# [What this task involves]
Would you please retype, exactly, the lines of the listing below between the line with "s2 with stew" and the line with "let s1 := s.sendMsg p", inclusive?

# [Records supplied]
/-- R347, R348: the module becomes ACTIVE, and as home begins the takeover. -/
def State.becomeActive (s : State) (fleet : Fleet) : State :=
  let s1 := s.setJState 3
  let s2 := { s1 with jr := { s1.jr with activeAt := none, prior := none } }
  let s3 := match s2.jr.taking with
    | some o => s2.takeOver fleet o
    | none => s2
  s3.settle

/-- R343: the records sent that a JRNL_ACK neither covers nor leaves room for were refused: the module holds until there is
room, then sends them again. -/
def State.refusal (s : State) : State :=
  let n := s.rd F.JOURNAL_ACKED_VALUE
  if s.jr.refused then
    let again := s.jr.queue.filter (fun r => r.sent.isNone && decide (r.jsn ≤ s.jr.refusedTo))
    match s.jr.partner with
    | some p =>
      if recsSize again ≤ s.jr.free then
        let s1 := { s with jr := { s.jr with refused := false } }
        (if s1.jState = 4 then s1.setJState 3 else s1).sendRecords p 0x20 again
      else s
    | none => s
  else
    let out := s.jr.queue.filter (fun r => r.sent.isSome && decide (n < r.jsn))
    if out.isEmpty ∨ recsSize out ≤ s.jr.free then s
    else
      let s1 := { s with jr := { s.jr with
        refused := true, refusedTo := out.foldl (fun (m : Nat) (r : JRec) => max m r.jsn) 0
        queue := s.jr.queue.map (fun (r : JRec) => if n < r.jsn then { r with sent := none } else r) } }
      (if s1.jState = 3 then s1.setJState 4 else s1).journalError 0

/-- R340: the old partner acknowledges while a new pair resynchronises: those records take effect now. -/
def State.priorAck (s : State) (map : List (Nat × Nat)) (jsn : Nat) : State :=
  let now' := (map.filter (fun e => decide (e.1 ≤ jsn))).map (·.2)
  let rs := s.jr.queue.filter (fun r => now'.contains r.jsn && decide (s.jr.resyncTo < r.jsn) && !s.jr.settled.contains r.jsn)
  rs.foldl (fun (s : State) r =>
    ({ s with jr := { s.jr with settled := s.jr.settled ++ [r.jsn] } }).settleOne r) s

/-- R342: the round trips of the records an acknowledgement newly covers. -/
def State.noteRounds (s : State) (old n : Nat) : State :=
  s.jr.queue.foldl (fun (s : State) r =>
    if old < r.jsn ∧ r.jsn ≤ n then (match r.sent with
      | some t => s.noteRound t
      | none => s)
    else s) s

/-- JRNL_ACK (R340 to R344, R347, R348): the partner holds every record up to `jsn` and has `free` bytes of its mirror region.
Acknowledged records take effect; the module may become ACTIVE, and its takeover as home begin. -/
def execJrnlAck (src jsn free : Nat) (fleet : Fleet) (s : State) : Res :=
  .next (if s.closed src 0x21 then s else
    let s0 := s.takeInbox src 0x21
    if s0.isPartner src then
      let s1 := s0.hear
      let old := s1.rd F.JOURNAL_ACKED_VALUE
      let n := max old (min jsn (s1.rd F.JOURNAL_JSN_VALUE))
      let s2 := (s1.wr F.JOURNAL_ACKED_VALUE n).noteRounds old n
      let s3 := { s2 with jr := { s2.jr with free := free } }
      let s4 := match s3.jr.activeAt with
        | some a => if a ≤ n then s3.becomeActive fleet else s3
        | none => s3
      ((s4.settle).refusal).settle
    else match s0.jr.prior with
      | some (p, map) => if p = src then s0.priorAck map jsn else s0
      | none => s0)

/-- JRNL_RECORDS (R338, R343, R346): records of the partner are held and acknowledged, but for a batch that would overflow the
mirror region. Records of a module whose home this module is are answered with FENCE_OUT; any others are discarded. -/
def execJrnlRecords (src : Nat) (recs : List JRec) (s : State) : Res :=
  .next (if s.closed src 0x20 then s else
    let s0 := s.takeInbox src 0x20
    if s0.isPartner src then
      let s1 := s0.hear
      if mirrorBytes < s1.mirrorUsed + recsSize recs then ({ s1 with jr := { s1.jr with refusing := true } }).sendAck src
      else
        let s2 := recs.foldl (fun (s : State) r => s.holdRecord r) { s1 with jr := { s1.jr with refusing := false } }
        s2.sendAck src
    else if s0.jr.origins.contains src then s0.sendMsg src 0x25 0 (toBytes s0.ownId 2) []
    else s0)

/-! ## Pairing (R347, R348) -/

/-- R347: old and new JSNs of records that take the JSNs of a new pair from `n` + 1, in their order. -/
def jsnMap (n : Nat) (rs : List JRec) : List (Nat × Nat) :=
  (rs.zip (List.range rs.length)).map (fun e => (e.1.jsn, n + e.2 + 1))
/-- A record under its new number; a PREFIX record follows its ACCEPT record. -/
def renumber (map : List (Nat × Nat)) (r : JRec) : JRec :=
  let new' := fun (j : Nat) => ((map.find? (fun e => decide (e.1 = j))).map (·.2)).getD j
  { r with
    jsn := new' r.jsn, sent := none
    pay := match r.pay with
      | .pfx h t p c j rel => .pfx h t p c (new' j) rel
      | v => v }

/-- R338, R347, R348: a pair with module `p` begins. The first records are, at a first pairing, the settings of the
configuration record, then the live records and, as home, the frozen journal; those not yet acknowledged follow. An ACTIVE
module that changes its partner does not hold meanwhile. -/
def State.pairWith (s : State) (p size : Nat) (fleet : Fleet) : State :=
  let hold := decide (s.jState ≠ 3)
  let home := if hold then s.jr.failed else none
  let frozen : List JRec := match home with
    | some o => s.jr.mirror.map (fun e => { e.1 with origin := some (e.1.origin.getD o) })
    | none => []
  let first := if s.jState ≤ 1 then
      (s.boot.configured.zip (List.range s.boot.configured.length)).map (fun c =>
        ({ jsn := c.2 + 1, slot := 0xFFFF, pay := .configReg c.1.1 c.1.2, sent := none, origin := none } : JRec)) else []
  let n1 := first.length + s.jr.live.length
  let n := n1 + frozen.length
  let late := jsnMap n s.jr.queue
  let mine := jsnMap first.length s.jr.live ++ late
  let all := first ++ s.jr.live.map (renumber mine) ++ frozen.map (renumber (jsnMap n1 frozen)) ++ s.jr.queue.map (renumber mine)
  let s1 := (((s.wr F.JOURNAL_JSN_VALUE all.length).wr F.JOURNAL_ACKED_VALUE 0).wr F.JOURNAL_STATUS_PARTNER_ACT p).setJState
    (if hold then 2 else 3)
  let s2 := { s1 with jr := { s1.jr with
    queue := all, live := [], resyncTo := n, settled := [], free := size, refused := false, partner := some p
    prior := if hold then none else s.jr.partner.map (fun q => (q, late))
    heardAt := s.now, sentAt := s.now, batchAt := s.now, mirror := [], mirrorJsn := 0, refusing := false, holdAt := s.now
    failed := none, asking := none, reqSent := false, reqSeen := false, activeAt := some n
    frozen := if home.isSome then s.jr.mirror else s.jr.frozen
    taking := home
    origins := match home with
      | some o => if s.jr.origins.contains o then s.jr.origins else s.jr.origins ++ [o]
      | none => s.jr.origins.filter (fun m => decide (m ≠ p)) } }
  let now' := fun (j : Nat) => ((mine.find? (fun e => decide (e.1 = j))).map (·.2)).getD j
  let s3 := { s2 with stew := { s2.stew with
    reqs := SMap.mapVals s2.stew.reqs (fun _ (r : Req) => { r with acceptJsn := now' r.acceptJsn })
    prefixes := SMap.mapVals s2.stew.prefixes (fun _ (v : Pfx) => { v with acceptJsn := now' v.acceptJsn }) } }
  if n = 0 then s3.becomeActive fleet
  else s3.sendRecords p (if s.jState ≤ 1 then 0x20 else 0x26) (all.take n)

/-- R346, R347: send PAIR_REQ to a place in JOURNAL_ALT; beyond the list the module waits. -/
def State.askAlternate (s : State) (k : Nat) : State :=
  match s.alternates[k]? with
  | some a =>
    let s1 := s.sendMsg a 0x23 0 (toBytes s.jr.oldPartner 2 ++ toBytes (s.rd F.JOURNAL_JSN_VALUE) 8) []
    { s1 with jr := { s1.jr with asking := some k, askedAt := s1.now } }
  | none => { s with jr := { s.jr with asking := none, askedAt := s.now } }
/-- R348: send PAIR_REQ for a first pairing to the partner named, with JSN 0. -/
def State.askFirst (s : State) (p : Nat) : State :=
  let s1 := s.sendMsg p 0x23 0 (toBytes p 2 ++ toBytes 0 8) []
  { s1 with jr := { s1.jr with reqSent := true, askedAt := s1.now } }
/-- R348: begin a first pairing, on entering Ready with JOURNAL_STATUS NONE and settings that meet R337. A module whose pool
cannot supply the mirror frames stays PAIRING. -/
def State.startPairing (s : State) : State :=
  if s.jState = 0 ∧ (s.modState = 2 ∨ s.modState = 3) then
    match s.namedPartner with
    | some p =>
      let s1 := s.setJState 1
      if s1.poolFree < mirrorRegion then s1.journalError 0 else s1.askFirst p
    | none => s
  else s

/-- R348: both modules have asked: the one with the lower identifier grants. -/
def State.grantFirst (s : State) (p : Nat) : State :=
  if s.jr.reqSent ∧ s.jr.reqSeen ∧ s.ownId < p ∧ mirrorRegion ≤ s.poolFree then
    (s.sendMsg p 0x24 0 (toBytes p 2 ++ toBytes mirrorBytes 8) []).pairWith p mirrorBytes ⟨[], []⟩
  else s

# [Output for this task]
  let s3 := { s2 with stew := { s2.stew with
    reqs := SMap.mapVals s2.stew.reqs (fun _ (r : Req) => { r with acceptJsn := now' r.acceptJsn })
    prefixes := SMap.mapVals s2.stew.prefixes (fun _ (v : Pfx) => { v with acceptJsn := now' v.acceptJsn }) } }
  if n = 0 then s3.becomeActive fleet
  else s3.sendRecords p (if s.jState ≤ 1 then 0x20 else 0x26) (all.take n)

/-- R346, R347: send PAIR_REQ to a place in JOURNAL_ALT; beyond the list the module waits. -/
def State.askAlternate (s : State) (k : Nat) : State :=
  match s.alternates[k]? with
  | some a =>
    let s1 := s.sendMsg a 0x23 0 (toBytes s.jr.oldPartner 2 ++ toBytes (s.rd F.JOURNAL_JSN_VALUE) 8) []
    { s1 with jr := { s1.jr with asking := some k, askedAt := s1.now } }
  | none => { s with jr := { s.jr with asking := none, askedAt := s.now } }
/-- R348: send PAIR_REQ for a first pairing to the partner named, with JSN 0. -/
def State.askFirst (s : State) (p : Nat) : State :=
  let s1 := s.sendMsg p 0x23 0 (toBytes p 2 ++ toBytes 0 8) []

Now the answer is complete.